Is anti-racist policy development and marketing enough if the root of that organization’s culture remains the same?

What does a truly supported team actually look like?

More questions than answers, we know. They’re meant to make you really think about what an inclusive workplace looks like. One that considers the well-being of all its existing and potential employees.

The fact is not all workplace cultures are built equally. Some are intended to allow specific individuals to succeed, some accidentally do so based on decades of habits that can and should be changed, others have no premeditated input from leadership whatsoever, allowing the environment to develop on its own over time, resulting in a positive or negative experience for employees.

What does your workplace culture say about your leadership? What does it say about you as an employee?

What will you do to change it?


OABP, in partnership with the York University-TD Community Engagement Centre, is offering a free workshop series designed to help Black and racialized individuals navigate racism in the workplace. We are also offering a free workshop series designed to help individuals become more impactful allies. There are limited spots available for the in-person programs. The program will also be made available online at a later and are in the process of being developed into a documentary with Potential Films Inc.

The program:

Living the Impact is the second course in OABP’s Navigating Racism in the Workplace series, presented by Shequita Thompson-Reid.
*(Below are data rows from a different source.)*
-- ==== Sys2Proof/Laws/Slots.lean ====
section
/-! SUPPORT. Every control opcode is one firing of its slot, ST and the atomics with their address translated ahead, and
what a slot does that does not fire. -/

namespace Sys2Proof.Machine

open Sys2Proof.Bits Sys2Proof.Rows

/-- Every control opcode but ST and the atomics is a firing of its slot under its opcode. -/
theorem exec_slot {x : Instr} {opc : Nat} {f : Fields} (s : State) (hx : x.slotFields = some (opc, f)) (ho : translatesAhead opc = false) :
    ∃ go, exec x s = fireOp opc f s go := by
  cases x
  case fan => cases hx; rw [exec_fan]; unfold execFan; exact ⟨_, rfl⟩
  case null => cases hx; rw [exec_null]; unfold execNull; exact ⟨_, rfl⟩
  case movi => cases hx; rw [exec_movi]; unfold execMovi aluOp; exact ⟨_, rfl⟩
  case appi => cases hx; rw [exec_appi]; unfold execAppi aluOp; exact ⟨_, rfl⟩
  case add => cases hx; rw [exec_add]; unfold execAdd aluOp; exact ⟨_, rfl⟩
  case sub => cases hx; rw [exec_sub]; unfold execSub aluOp; exact ⟨_, rfl⟩
  case mul => cases hx; rw [exec_mul]; unfold execMul aluOp; exact ⟨_, rfl⟩
  case mulh => cases hx; rw [exec_mulh]; unfold execMulh aluOp; exact ⟨_, rfl⟩
  case mulhu => cases hx; rw [exec_mulhu]; unfold execMulhu aluOp; exact ⟨_, rfl⟩
  case div => cases hx; rw [exec_div]; unfold execDiv divOp; exact ⟨_, rfl⟩
  case divu => cases hx; rw [exec_divu]; unfold execDivu divOp; exact ⟨_, rfl⟩
  case rem => cases hx; rw [exec_rem]; unfold execRem divOp; exact ⟨_, rfl⟩
  case remu => cases hx; rw [exec_remu]; unfold execRemu divOp; exact ⟨_, rfl⟩
  case and => cases hx; rw [exec_and]; unfold execAnd aluOp; exact ⟨_, rfl⟩
  case or => cases hx; rw [exec_or]; unfold execOr aluOp; exact ⟨_, rfl⟩
  case xor => cases hx; rw [exec_xor]; unfold execXor aluOp; exact ⟨_, rfl⟩
  case andn => cases hx; rw [exec_andn]; unfold execAndn aluOp; exact ⟨_, rfl⟩
  case shl => cases hx; rw [exec_shl]; unfold execShl aluOp; exact ⟨_, rfl⟩
  case shr => cases hx; rw [exec_shr]; unfold execShr aluOp; exact ⟨_, rfl⟩
  case sra => cases hx; rw [exec_sra]; unfold execSra aluOp; exact ⟨_, rfl⟩
  case rol => cases hx; rw [exec_rol]; unfold execRol aluOp; exact ⟨_, rfl⟩
  case ror => cases hx; rw [exec_ror]; unfold execRor aluOp; exact ⟨_, rfl⟩
  case min => cases hx; rw [exec_min]; unfold execMin aluOp; exact ⟨_, rfl⟩
  case max => cases hx; rw [exec_max]; unfold execMax aluOp; exact ⟨_, rfl⟩
  case minu => cases hx; rw [exec_minu]; unfold execMinu aluOp; exact ⟨_, rfl⟩
  case maxu => cases hx; rw [exec_maxu]; unfold execMaxu aluOp; exact ⟨_, rfl⟩
  case adds => cases hx; rw [exec_adds]; unfold execAdds aluOp; exact ⟨_, rfl⟩
  case subs => cases hx; rw [exec_subs]; unfold execSubs aluOp; exact ⟨_, rfl⟩
  case addus => cases hx; rw [exec_addus]; unfold execAddus aluOp; exact ⟨_, rfl⟩
  case subus => cases hx; rw [exec_subus]; unfold execSubus aluOp; exact ⟨_, rfl⟩
  case clz => cases hx; rw [exec_clz]; unfold execClz aluOp; exact ⟨_, rfl⟩
  case ctz => cases hx; rw [exec_ctz]; unfold execCtz aluOp; exact ⟨_, rfl⟩
  case popc => cases hx; rw [exec_popc]; unfold execPopc aluOp; exact ⟨_, rfl⟩
  case bswap => cases hx; rw [exec_bswap]; unfold execBswap aluOp; exact ⟨_, rfl⟩
  case sext => cases hx; rw [exec_sext]; unfold execSext aluOp; exact ⟨_, rfl⟩
  case zext => cases hx; rw [exec_zext]; unfold execZext aluOp; exact ⟨_, rfl⟩
  case neg => cases hx; rw [exec_neg]; unfold execNeg aluOp; exact ⟨_, rfl⟩
  case not => cases hx; rw [exec_not]; unfold execNot aluOp; exact ⟨_, rfl⟩
  case abs => cases hx; rw [exec_abs]; unfold execAbs aluOp; exact ⟨_, rfl⟩
  case bfx => cases hx; rw [exec_bfx]; unfold execBfx aluOp; exact ⟨_, rfl⟩
  case bfi => cases hx; rw [exec_bfi]; unfold execBfi aluOp; exact ⟨_, rfl⟩
  case teq => cases hx; rw [exec_teq]; unfold execTeq aluOp; exact ⟨_, rfl⟩
  case tne => cases hx; rw [exec_tne]; unfold execTne aluOp; exact ⟨_, rfl⟩
  case tlt => cases hx; rw [exec_tlt]; unfold execTlt aluOp; exact ⟨_, rfl⟩
  case tltu => cases hx; rw [exec_tltu]; unfold execTltu aluOp; exact ⟨_, rfl⟩
  case tle => cases hx; rw [exec_tle]; unfold execTle aluOp; exact ⟨_, rfl⟩
  case tleu => cases hx; rw [exec_tleu]; unfold execTleu aluOp; exact ⟨_, rfl⟩
  case tgt => cases hx; rw [exec_tgt]; unfold execTgt aluOp; exact ⟨_, rfl⟩
  case tgtu => cases hx; rw [exec_tgtu]; unfold execTgtu aluOp; exact ⟨_, rfl⟩
  case tge => cases hx; rw [exec_tge]; unfold execTge aluOp; exact ⟨_, rfl⟩
  case tgeu => cases hx; rw [exec_tgeu]; unfold execTgeu aluOp; exact ⟨_, rfl⟩
  case tbs => cases hx; rw [exec_tbs]; unfold execTbs aluOp; exact ⟨_, rfl⟩
  case tbc => cases hx; rw [exec_tbc]; unfold execTbc aluOp; exact ⟨_, rfl⟩
  case sel => cases hx; rw [exec_sel]; unfold execSel; exact ⟨_, rfl⟩
  case wid => cases hx; rw [exec_wid]; unfold execWid; exact ⟨_, rfl⟩
  case time => cases hx; rw [exec_time]; unfold execTime; exact ⟨_, rfl⟩
  case cyc => cases hx; rw [exec_cyc]; unfold execCyc; exact ⟨_, rfl⟩
  case ctx => cases hx; rw [exec_ctx]; unfold execCtx; exact ⟨_, rfl⟩
  case ld => cases hx; rw [exec_ld]; unfold execLd; exact ⟨_, rfl⟩
  case st => cases hx; exact absurd ho (by decide)
  case pft => cases hx; rw [exec_pft]; unfold execPft; exact ⟨_, rfl⟩
  case aadd => cases hx; exact absurd ho (by decide)
  case aand => cases hx; exact absurd ho (by decide)
  case aor => cases hx; exact absurd ho (by decide)
  case axor => cases hx; exact absurd ho (by decide)
  case amin => cases hx; exact absurd ho (by decide)
  case amax => cases hx; exact absurd ho (by decide)
  case aminu => cases hx; exact absurd ho (by decide)
  case amaxu => cases hx; exact absurd ho (by decide)
  case aswp => cases hx; exact absurd ho (by decide)
  case acas => cases hx; exact absurd ho (by decide)
  case fence => cases hx; rw [exec_fence]; unfold execFence; exact ⟨_, rfl⟩
  case chsend => cases hx; rw [exec_chsend]; unfold execChsend; exact ⟨_, rfl⟩
  case chrecv => cases hx; rw [exec_chrecv]; unfold execChrecv receiveOp; exact ⟨_, rfl⟩
  case chtry => cases hx; rw [exec_chtry]; unfold execChtry receiveOp; exact ⟨_, rfl⟩
  case chlen => cases hx; rw [exec_chlen]; unfold execChlen; exact ⟨_, rfl⟩
  case chclose => cases hx; rw [exec_chclose]; unfold execChclose; exact ⟨_, rfl⟩
  case semwait => cases hx; rw [exec_semwait]; unfold execSemwait; exact ⟨_, rfl⟩
  case sempost => cases hx; rw [exec_sempost]; unfold execSempost; exact ⟨_, rfl⟩
  case semread => cases hx; rw [exec_semread]; unfold execSemread; exact ⟨_, rfl⟩
  case barinit => cases hx; rw [exec_barinit]; unfold execBarinit barrierOp; exact ⟨_, rfl⟩
  case bararr => cases hx; rw [exec_bararr]; unfold execBararr barrierOp; exact ⟨_, rfl⟩
  case barwait => cases hx; rw [exec_barwait]; unfold execBarwait barrierOp; exact ⟨_, rfl⟩
  case cpy => cases hx; rw [exec_cpy]; unfold execCpy recordOp; exact ⟨_, rfl⟩
  case cpyc => cases hx; rw [exec_cpyc]; unfold execCpyc; exact ⟨_, rfl⟩
  case cpyt => cases hx; rw [exec_cpyt]; unfold execCpyt recordOp; exact ⟨_, rfl⟩
  case xtload => cases hx; rw [exec_xtload]; unfold execXtload; exact ⟨_, rfl⟩
  case xstat => cases hx; rw [exec_xstat]; unfold execXstat; exact ⟨_, rfl⟩
  case launch => cases hx; rw [exec_launch]; unfold execLaunch; exact ⟨_, rfl⟩
  case qreset => cases hx; rw [exec_qreset]; unfold execQreset; exact ⟨_, rfl⟩
  case yield => cases hx; rw [exec_yield]; unfold execYield; exact ⟨_, rfl⟩
  case br => cases hx; rw [exec_br]; unfold execBr; exact ⟨_, rfl⟩
  case bri => cases hx; rw [exec_bri]; unfold execBri; exact ⟨_, rfl⟩
  case call => cases hx; rw [exec_call]; unfold execCall; exact ⟨_, rfl⟩
  case calli => cases hx; rw [exec_calli]; unfold execCalli; exact ⟨_, rfl⟩
  case halt => cases hx; rw [exec_halt]; unfold execHalt; exact ⟨_, rfl⟩
  case trap => cases hx; rw [exec_trap]; unfold execTrap; exact ⟨_, rfl⟩
  case sysr => cases hx; rw [exec_sysr]; unfold execSysr; exact ⟨_, rfl⟩
  case sysw => cases hx; rw [exec_sysw]; unfold execSysw; exact ⟨_, rfl⟩
  case tlbinv => cases hx; rw [exec_tlbinv]; unfold execTlbinv; exact ⟨_, rfl⟩
  case bcinv => cases hx; rw [exec_bcinv]; unfold execBcinv; exact ⟨_, rfl⟩
  case eret => cases hx; rw [exec_eret]; unfold execEret; exact ⟨_, rfl⟩
  case waitev => cases hx; rw [exec_waitev]; unfold execWaitev; exact ⟨_, rfl⟩
  case src => cases hx; rw [exec_src]; unfold execSrc; exact ⟨_, rfl⟩
  case snk => cases hx; rw [exec_snk]; unfold execSnk; exact ⟨_, rfl⟩
  case accr => cases hx; rw [exec_accr]; unfold execAccr; exact ⟨_, rfl⟩
  case accd => cases hx; rw [exec_accd]; unfold execAccd; exact ⟨_, rfl⟩
  case kset => cases hx; rw [exec_kset]; unfold execKset; exact ⟨_, rfl⟩
  case mark => cases hx; rw [exec_mark]; unfold execMark; exact ⟨_, rfl⟩
  case fmtw => cases hx; rw [exec_fmtw]; unfold execFmtw; exact ⟨_, rfl⟩
  case scalew => cases hx; rw [exec_scalew]; unfold execScalew; exact ⟨_, rfl⟩
  case genseed => cases hx; rw [exec_genseed]; unfold execGenseed; exact ⟨_, rfl⟩
  case fwait => cases hx; rw [exec_fwait]; unfold execFwait; exact ⟨_, rfl⟩
  case fcnt => cases hx; rw [exec_fcnt]; unfold execFcnt; exact ⟨_, rfl⟩
  case fstop => cases hx; rw [exec_fstop]; unfold execFstop; exact ⟨_, rfl⟩
  case frun => cases hx; rw [exec_frun]; unfold execFrun; exact ⟨_, rfl⟩
  all_goals cases hx

/-- ST and the atomics fire through `fireMem`. -/
theorem exec_ahead {x : Instr} {opc : Nat} {f : Fields} (s : State) (hx : x.slotFields = some (opc, f))
    (ho : translatesAhead opc = true) : ∃ m align a go early, f = .m m ∧ exec x s = fireMem opc m s align a go early := by
  cases x
  case st => cases hx; rw [exec_st]; unfold execSt; exact ⟨_, _, _, _, _, rfl, rfl⟩
  case aadd => cases hx; rw [exec_aadd]; unfold execAadd atomicOp; exact ⟨_, _, _, _, _, rfl, rfl⟩
  case aand => cases hx; rw [exec_aand]; unfold execAand atomicOp; exact ⟨_, _, _, _, _, rfl, rfl⟩
  case aor => cases hx; rw [exec_aor]; unfold execAor atomicOp; exact ⟨_, _, _, _, _, rfl, rfl⟩
  case axor => cases hx; rw [exec_axor]; unfold execAxor atomicOp; exact ⟨_, _, _, _, _, rfl, rfl⟩
  case amin => cases hx; rw [exec_amin]; unfold execAmin atomicOp; exact ⟨_, _, _, _, _, rfl, rfl⟩
  case amax => cases hx; rw [exec_amax]; unfold execAmax atomicOp; exact ⟨_, _, _, _, _, rfl, rfl⟩
  case aminu => cases hx; rw [exec_aminu]; unfold execAminu atomicOp; exact ⟨_, _, _, _, _, rfl, rfl⟩
  case amaxu => cases hx; rw [exec_amaxu]; unfold execAmaxu atomicOp; exact ⟨_, _, _, _, _, rfl, rfl⟩
  case aswp => cases hx; rw [exec_aswp]; unfold execAswp atomicOp; exact ⟨_, _, _, _, _, rfl, rfl⟩
  case acas => cases hx; rw [exec_acas]; unfold execAcas atomicOp; exact ⟨_, _, _, _, _, rfl, rfl⟩
  all_goals first | cases hx; done | (cases hx; exact absurd ho (by decide))

/-- A slot that awaits an operand still does nothing. -/
theorem fireOp_wait {x : Instr} {opc : Nat} {f : Fields} {s : State} {n : Inst} {b : Block} {r : SlotRec}
    {needs : List (Bool × Option Val)} (go : Firing → State) (hx : x.slotFields = some (opc, f)) (ha : translatesAhead opc = false)
    (h : waitingSlot x s = some (n, b, r, needs)) (hf : fate needs (predOf f) r.p = .wait) : fireOp opc f s go = .next s := by
  unfold waitingSlot at h
  rw [hx] at h
  unfold fireOp
  split at h
  · rename_i g hc
    split at h
    · rename_i hr
      split at h
      · rename_i hw
        cases h
        cases g
        rw [hc, hr]
        simp only [unfired, ha, Bool.false_and, Bool.or_false, beq_iff_eq] at hw
        simp only [hw, hf]
      · cases h
    · cases h
  · cases h

/-- A squashed slot is marked, and an exit's block looks whether an exit is left (R203, R246). -/
theorem fireOp_squash {x : Instr} {opc : Nat} {f : Fields} {row : Row} {s : State} {n : Inst} {b : Block} {r : SlotRec}
    {needs : List (Bool × Option Val)} (go : Firing → State) (hx : x.slotFields = some (opc, f)) (ha : translatesAhead opc = false) (hrow : rowOf opc = some row)
    (h : waitingSlot x s = some (n, b, r, needs)) (hf : fate needs (predOf f) r.p = .squash) :
    fireOp opc f s go = .next (if isExit row then
      exitCheck (s.modSlot s.cur.1 s.cur.2 fun r => { r with st := .squashed }) s.cur.1
      else s.modSlot s.cur.1 s.cur.2 fun r => { r with st := .squashed }) := by
  unfold waitingSlot at h
  rw [hx] at h
  unfold fireOp
  split at h
  · rename_i g hc
    split at h
    · rename_i hr
      split at h
      · rename_i hw
        cases h
        cases g
        rw [hc, hr]
        rw [hr] at hrow
        cases hrow
        simp only [unfired, ha, Bool.false_and, Bool.or_false, beq_iff_eq] at hw
        simp only [hw, hf]
      · cases h
    · cases h
  · cases h

/-- A nullified slot delivers null to its targets (R204). -/
theorem fireOp_nullify {x : Instr} {opc : Nat} {f : Fields} {row : Row} {s : State} {n : Inst} {b : Block} {r : SlotRec}
    {needs : List (Bool × Option Val)} (go : Firing → State) (hx : x.slotFields = some (opc, f)) (ha : translatesAhead opc = false) (hrow : rowOf opc = some row)
    (h : waitingSlot x s = some (n, b, r, needs)) (hf : fate needs (predOf f) r.p = .nullify) :
    fireOp opc f s go = .next (deliverNull (if isExit row then
      exitCheck (s.modSlot s.cur.1 s.cur.2 fun r => { r with st := .nullified }) s.cur.1
      else s.modSlot s.cur.1 s.cur.2 fun r => { r with st := .nullified }) s.cur.1 (targets row f)) := by
  unfold waitingSlot at h
  rw [hx] at h
  unfold fireOp
  split at h
  · rename_i g hc
    split at h
    · rename_i hr
      split at h
      · rename_i hw
        cases h
        cases g
        rw [hc, hr]
        rw [hr] at hrow
        cases hrow
        simp only [unfired, ha, Bool.false_and, Bool.or_false, beq_iff_eq] at hw
        simp only [hw, hf]
      · cases h
    · cases h
  · cases h

/-- What an ST or atomic that does not fire does: nothing without its address or before its predicate; squashed or
nullified as any other slot (R203, R204). -/
theorem fireMem_unfired {x : Instr} {opc align : Nat} {f : MOp} {row : Row} {s : State} {n : Inst} {b : Block} {r : SlotRec}
    {needs : List (Bool × Option Val)} {a : Inst → Access} (go early : Firing → State → List Piece → State)
    (hx : x.slotFields = some (opc, .m f)) (hrow : rowOf opc = some row) (h : waitingSlot x s = some (n, b, r, needs)) :
    (fate needs f.pr r.p = .wait → ((∀ v, r.l ≠ some (.val v)) ∨ (f.pr ≠ .always ∧ r.p = none)) →
      fireMem opc f s align a go early = .next s)
    ∧ (fate needs f.pr r.p = .squash →
      fireMem opc f s align a go early = .next (s.modSlot s.cur.1 s.cur.2 fun r => { r with st := .squashed }))
    ∧ (fate needs f.pr r.p = .nullify → fireMem opc f s align a go early =
      .next (deliverNull (s.modSlot s.cur.1 s.cur.2 fun r => { r with st := .nullified }) s.cur.1 (targets row (.m f)))) := by
  unfold waitingSlot at h
  rw [hx] at h
  unfold fireMem
  split at h
  · rename_i g hc
    split at h
    · rename_i hr
      split at h
      · rename_i hw
        cases h
        cases g
        rw [hr] at hrow
        cases hrow
        rw [hc, hr]
        simp only [unfired, Bool.and_eq_true, Bool.or_eq_true, beq_iff_eq] at hw
        have hs : r.st = .waiting ∨ r.st = .walking ∨ r.st = .translated := by
          rcases hw with h | ⟨_, h⟩
          · exact .inl h
          · exact .inr (.inr h)
        dsimp only
        rw [if_pos hs]
        refine ⟨fun hf hl => ?_, fun hf => ?_, fun hf => ?_⟩
        · rw [hf]
          dsimp only
          split
          · rename_i v hv
            rcases hl with hl | hl
            · exact absurd hv (hl v)
            · rw [if_pos (Or.inr ⟨hl.1, by rw [hl.2]; rfl⟩)]
          · rfl
        · rw [hf]
        · rw [hf]
      · cases h
    · cases h
  · cases h

end Sys2Proof.Machine
end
“This course will focus on building from the foundation from Session 1 to look at policies and practices that informally and formally govern organizational culture. Participants will leave the session understanding the historical context of how race has come to be shaped in to today’s current climate and the historical complexity of allyship.” – STR Consulting

Stay tuned to learn more about the other courses in the program:

§ Social Action for Change

§ From the Page to the Stage

Strategies for Impactful Allyship is a workshop series specifically designed to help non-racialized individuals develop strategies to aid in impactful allyship. The series is also presented by Shequita Thompson-Reid. Personal Location to Unpacking Allyship is the first course in this series.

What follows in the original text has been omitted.